The bigger, the better
As a general rule, the more you send, the faster USB transfers will be (bulk).
I think we hit the sweet-spot at 2MB chunks.
The only limitation is the size of buffer your host controller can handle.
A bit of why
The protocol times the bus in 1ms (full speed) 1/8ms(high speed) chunks. During which 0-~15 bulk packets can be sent (64B/512B full/high speed).
It takes time to setup a USB transfer in the controller and to handle its completion.
An example of a 10byte transfer of full speed:
ms0 - setup OHCI to transfer 10bytes
ms1 - 10bytes are transferred (this might actually happen on the next 1ms interval)

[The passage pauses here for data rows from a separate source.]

-- ==== Sys2Proof/Tests/Slice0.lean ====
section
/-! SUPPORT. Tests: ill-formed commands that the check refuses, small figures of the manual, and for every statement with
hypotheses a concrete state and operands that meet them. -/

set_option Elab.async false
set_option synthInstance.maxSize 1024

namespace Sys2Proof.Tests

open Sys2Proof.Machine

/-! ### Ill-formed commands -/

theorem test_wf_packet_length : (Instr.packetReceived 0 0#8 1#8 [] 254#8).wf = false := by decide
theorem test_wf_packet : (Instr.packetReceived 0 0#8 0#8 [] 255#8).wf = true := by decide
theorem test_wf_write_empty : (Instr.writeData 0 []).wf = false := by decide
theorem test_wf_write_long : (Instr.writeData 0 (List.replicate 61 0#32)).wf = false := by decide
theorem test_wf_write : (Instr.writeData 0 [1#32]).wf = true := by decide
theorem test_wf_startup_list : (Instr.setStartup 0 (List.replicate 5 (0#8, 0#16))).wf = false := by decide
theorem test_wf_power_left : (Instr.powerReset (Vector.replicate 4 ⟨false, false⟩) [(65536, 0#8)]).wf = false := by decide
theorem test_wf_brownout_left : (Instr.brownoutReset (Vector.replicate 4 ⟨false, false⟩) [(65536, 0#8)]).wf = false := by
  decide
theorem test_wf_pin_left : (Instr.pinReset (Vector.replicate 4 ⟨false, false⟩) [(65536, 0#8)]).wf = false := by decide
theorem test_wf_sector_left : (Instr.flashSectorDone true [(70000, 1#8)]).wf = false := by decide
theorem test_wf_page_index : (Instr.flashPageDone [(64, 0#32)]).wf = false := by decide
theorem test_wf_rewrite_left : (Instr.optionRewriteDone true [(65536, 1#8)] []).wf = false := by decide
theorem test_wf_rewrite_page : (Instr.optionRewriteDone false [] [(64, 1#32)]).wf = false := by decide

/-! ### States -/

/-- After a start-up that loaded nothing. -/
def ready : State := { State.reset with store := { Store.reset with engine := .idle, phase := .over } }

/-- With a grid of 24,000 frames a beat, four beats a bar and four bars a cycle. -/
def gridded : State := { ready with grid := { GridUnit.reset with tempo := some ⟨24000, 4, 4, 0, 0, 0⟩ } }

/-- A LIVE layer of one bar on track 0. -/
def barLayer : Layer :=
  { Layer.free with state := .live, track := some 0, origin := some .imported, length := 96000, spanLen := 96000,
                    env := 65536, extents := [⟨0, false⟩] }

/-- Track 0 PLAYING layer 0. -/
def playing : State :=
  (gridded.setTrack 0 { Track.reset with state := .playing, bars := 1, tlf := 96000, stack := [0] }).setLayer 0 barLayer

/-- Track 0 with a prepared layer 0. -/
def prepared : State :=
  (gridded.setTrack 0 { Track.reset with prepared := some 0 }).setLayer 0 { barLayer with state := .preparing, env := 0 }

/-- A window of station 0 on layer 0. -/
def windowed : State := playing.setWindow 0 ⟨.opened, some 0, 0, 3, .forward, 0, 7#32⟩

/-- Station 0's port with an executor. -/
def busy (e : Executor) (s : State) : State := s.setPort 0 { Port.reset with executor := e }

/-- The engine with an operation of station 0. -/
def working (j : StoreJob) (p : Nat) (s : State) : State :=
  { s with store := { s.store with engine := .busy, running := some ⟨j, 0, p, false, false⟩ } }

/-- A waiting entry of track 0 with count 0. -/
def due (a : Action) : Entry := ⟨0, a, .now, 0, some 0, false, 0, 0, 0, false⟩

/-- What head 0 holds of a first take of track 0 in layer 0. -/
def heldTake (m : HeadMode) (limit : Nat) (short look : Bool) : Held := ⟨0, 0, 0, m, limit, short, true, look⟩

/-- A first take of `pos` frames on head 0 in layer 0, with blocks 0 to `blocks` − 1. -/
def taking (m : HeadMode) (pos blocks limit : Nat) (short look : Bool) : State :=
  let s := gridded.setTrack 0 { Track.reset with state := .firstRec, pos := pos, take := some 0, takeStation := some 0 }
  let s := s.setLayer 0 { Layer.free with state := .recording, track := some 0, length := pos, spanLen := pos, env := 65536,
                                          extents := (List.range blocks).map fun b => ⟨b, false⟩ }
  let s := s.setHead 0 (some (heldTake m limit short look))
  { s with pool := { Pool.reset with free := List.range' blocks (8192 - blocks) } }

/-- A first take of one bar and more, its limit or its blocks reached. -/
def recording (short : Bool) (limit : Nat) : State := taking .first 98304 24 limit short false

/-- What head 0 holds of an overdub of track 0 in layer 1. -/
def heldPass : Held := ⟨0, 1, 0, .overdub, 0, false, true, false⟩

/-- An overdub pass of track 0 with `sl` frames, in layer 1 on head 0. -/
def overdubbing (sl : Nat) (stack : List LayerId) : State :=
  let s := playing.setTrack 0 { Track.reset with state := .overdub, bars := 1, tlf := 96000, stack := stack, take := some 1,
                                                 takeStation := some 0 }
  let s := s.setLayer 1 { barLayer with state := .recording, spanLen := sl,
                                        extents := (List.range' 1 24).map fun b => ⟨b, false⟩ }
  let s := s.setHead 0 (some heldPass)
  { s with pool := { Pool.reset with free := List.range' 25 (8192 - 25) } }

/-- An overdub of track 0 on head 0, and a newer first take of track 1 on head 1. -/
def twoTakes : State :=
  let s := (overdubbing 7 [0]).setTrack 1 { Track.reset with state := .firstRec, pos := 9, take := some 2, takeStation := some 1 }
  let s := s.setLayer 2 { Layer.free with state := .recording, track := some 1, length := 9, spanLen := 9, env := 65536,
                                          extents := [⟨30, false⟩, ⟨31, true⟩] }
  (s.setHead 0 (some { heldPass with newer := false })).setHead 1 (some ⟨1, 2, 0, .first, 3072000, false, true, false⟩)

/-- A pass that is complete. -/
def passing (stack : List LayerId) : State := overdubbing 96000 stack

/-- Track 0 PLAYING three layers, the lower two with the given marks. -/
def stacked (folding shed : Bool) : State :=
  let s := playing.setTrack 0 { playing.track 0 with stack := [0, 1, 2] }
  let s := s.setLayer 0 { barLayer with folding := folding, shed := shed }
  let s := s.setLayer 1 { barLayer with folding := folding, shed := shed, extents := [⟨1, false⟩] }
  s.setLayer 2 { barLayer with extents := [⟨2, false⟩] }

/-- A fold of layers 0 and 1 into layer 3 that has written `next` words. -/
def folding (paused due shed : Bool) (next : Nat) : State :=
  let s := (stacked true shed).setLayer 3 { foldRecord 0 96000 false with
    extents := (List.range' 3 24).map fun b => ⟨b, false⟩ }
  { s with
    fold := { s.fold with job := some ⟨0, 0, 1, 3, next⟩, advanceDue := due }
    budget := { s.budget with foldPaused := paused, shedList := if shed then [1, 5, 0] else [] }
    pool := { Pool.reset with free := List.range' 27 (8192 - 27) } }

/-- A state with one due entry. -/
def withEntry (e : Entry) (s : State) : State := { s with queue := [e] }

/-- A SET BANDS was taken in the frame in progress. -/
def newBands (s : State) : State := { s with budget := { s.budget with tableNew := true } }

/-- The band table's budgets are all `n`, and `n` is in force. -/
def tight (n : Nat) (s : State) : State :=
  { s with budget := { s.budget with limit := n, table := { BandTable.reset with budgets := Vector.replicate 4 n } } }

/-- An option record in the flash. -/
def recorded (o : OptionCopy) : State := programWords 1023 ((List.range 9).zip (optionRecord o)) State.reset

/-- An image of one beat and one bar at sector 0, its samples erased words, with a sample sum. -/
def image (sum : Word) : State :=
  programWords 0 [(0, Config.imageMark), (1, 12000#32), (2, 1#32), (3, 1#32), (4, 12000#32), (5, 65536#32), (6, 0#32), (7, 0#32),
    (8, 12000#32), (9, 0#32), (10, sum), (11, 0#32), (12, 0#32), (13, 0#32), (14, 0#32), (15, 0#32)] ready

def imaged : State := image 0#32

/-! ### Figures of the manual -/

/-- R2: the last position of the cycle is followed by the first. -/
theorem test_advance_wraps : (Tempo.mk 24000 4 4 3 3 23999).advance = ⟨24000, 4, 4, 0, 0, 0⟩ := by decide

/-- R56: a span of five words. -/
theorem test_edge_ramp : (List.range 5).map (edgeRamp { barLayer with spanLen := 5 }) = [1024, 2048, 3072, 2048, 1024] := by
  decide

/-- R116: the reset curve is at half at half its length. -/
theorem test_curve_half : curve Mixer.reset 128 = 32768 := by decide +kernel

/-- R125: one reading may take several steps. -/
theorem test_band_steps : moveBand BandTable.reset 1000 .full = .reserve ∧ moveBand BandTable.reset 1170 .reserve = .full := by
  decide

/-- R180: a NOP packet of station 0 passes the checks. -/
theorem test_nop_packet : packetCheck ready 0 0#8 0#8 [] 255#8 = .ok (.nop 0) := by rfl

/-- R191: the frame of a reply OK with no body. -/
theorem test_reply_frame : frameBytes ⟨0#8, []⟩ = [0#8, 0#8, 255#8] := by decide

/-! ### Witnesses: steps and invariants -/

theorem test_ready_invariants : Settled ready ∧ QueueOk ready ∧ SettingsOk ready ∧ MemoriesWf ready := by decide +kernel

theorem test_ready_steps : ∃ t, step ready = .next t := ⟨ready, rfl⟩

theorem test_queue_invariant : QueueOk { gridded with queue := [due .mute, { due .record with track := 1, remaining := 9 }] } := by
  decide +kernel

theorem test_grid_invariant : GridOk gridded := by
  intro g hg
  have e : g = ⟨24000, 4, 4, 0, 0, 0⟩ := (Option.some.inj hg).symm
  subst e
  decide

theorem busy_port : ∀ u : Station, u ≠ 0 → (busy (.holding (.nop 0)) ready).port u = ready.port u := by decide +kernel

theorem ready_port : ∀ u : Station, (ready.port u).executor = .ready := by decide +kernel

theorem test_held_invariant : HeldOk (busy (.holding (.nop 0)) ready) := by
  intro st i h
  by_cases e : st = 0
  · subst e
    have e : i = .nop 0 := (Executor.holding.inj h).symm
    subst e
    decide
  · rw [busy_port st e, ready_port st] at h
    cases h

/-- Blocks 0 to n − 1 in layers, the others in the free list. -/
theorem blocks_split (s : State) (n : Nat) (hn : n ≤ 8192) (hf : s.pool.free = List.range' n (8192 - n))
    (hb : s.layers.toList.flatMap Layer.blocks = List.range n)
    (he : ∀ l, (s.layer l).state = .free → (s.layer l).extents = []) (h1 : s.head 1 = none)
    (h0 : ∀ x, s.head 0 = some x → (s.layer x.layer).state ≠ .free) : BlocksOk s := by
  have only : ∀ h x, s.head h = some x → h = 0 := by
    intro h x k
    match h with
    | 0 => rfl
    | 1 => rw [h1] at k; cases k
  refine ⟨?_, he, ?_, ?_⟩
  · unfold allBlocks
    rw [hf, hb]
    have e : List.range 8192 = List.range n ++ List.range' n (8192 - n) := by
      have h := List.range'_append_1 (s := 0) (m := n) (n := 8192 - n)
      rw [Nat.zero_add, Nat.add_sub_cancel' hn] at h
      rw [List.range_eq_range', List.range_eq_range', h]
    rw [show Config.blockCount = 8192 from rfl, e]
    exact List.perm_append_comm
  · intro h x k
    have e := only h x k
    subst e
    exact h0 x k
  · intro h g x y k m _
    rw [only h x k, only g y m]

theorem blocks_fresh (s : State) (hf : s.pool.free = List.range' 0 8192) (hl : ∀ l, s.layer l = Layer.free)
    (hb : s.layers.toList.flatMap Layer.blocks = []) (hh : ∀ h, s.head h = none) : BlocksOk s :=
  blocks_split s 0 (by decide) hf (by rw [hb]; rfl) (fun l _ => by rw [hl]; rfl) (hh 1) (fun x k => by rw [hh] at k; cases k)

theorem pool_fresh : Pool.reset.free = List.range' 0 8192 := by
  simp only [Pool.reset, Config.blockCount]
  exact List.range_eq_range'

theorem test_blocks_invariant : BlocksOk ready :=
  blocks_fresh ready pool_fresh (by decide +kernel) (by decide +kernel) (by decide +kernel)

theorem test_envelopes_invariant : EnvelopesOk ready := by
  have el : ∀ l, ready.layer l = Layer.free := by decide +kernel
  have et : ∀ t, ready.track t = Track.reset := by decide +kernel
  exact ⟨fun t => by rw [et]; exact ⟨Nat.le_refl _, fun x h => by cases h⟩,
    fun l => by rw [el]; exact ⟨Nat.zero_le _, fun x h => by cases h⟩⟩

theorem test_windows_invariant : WindowsOk windowed ∧ (windowed.window 0).state = .opened := by
  unfold WindowsOk
  decide +kernel
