-- ==== Sys2Proof/Word.lean ====
section
/-! DEFINITION. The word types of the BFU: data words, command words, bytes and the status register (00_scope.md R9). -/

namespace Sys2Proof

/-- A data word: "a 64-bit unsigned integer, the sole storage unit" (R9, R15). -/
abbrev Word := BitVec 64

/-- A command word, numbered LSB-0 (R12, R60). -/
abbrev Cmd := BitVec 32

/-- A byte of a data word (R9, R11). -/
abbrev Byte := BitVec 8

/-- The `STATUS` register, numbered LSB-0 (R12, R26). -/
abbrev StatusWord := BitVec 16

end Sys2Proof
end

ms2 - interrupt to notify of completion.
- 3ms to send 10bytes
Example of 640byte transfer:
ms0 - setup OHCI
ms1 - transfer 640bytes
ms3 - interrupt
- 3ms to send 640bytes.
I guess you get the picture.
The IO buffer size of the device does not change the above assertion, as larger host/device transfers avoid the setup/handling overhead.
Example of very slow device and 256byte transfer
ms0 - setup OHCI
ms1 - send 64, get NAKs..
ms2 - send 64, get NAKs..
ms3 - send 64, get NAKs..
ms4 - send 64, get NAKs..
ms5 - interrupt
Hope this helps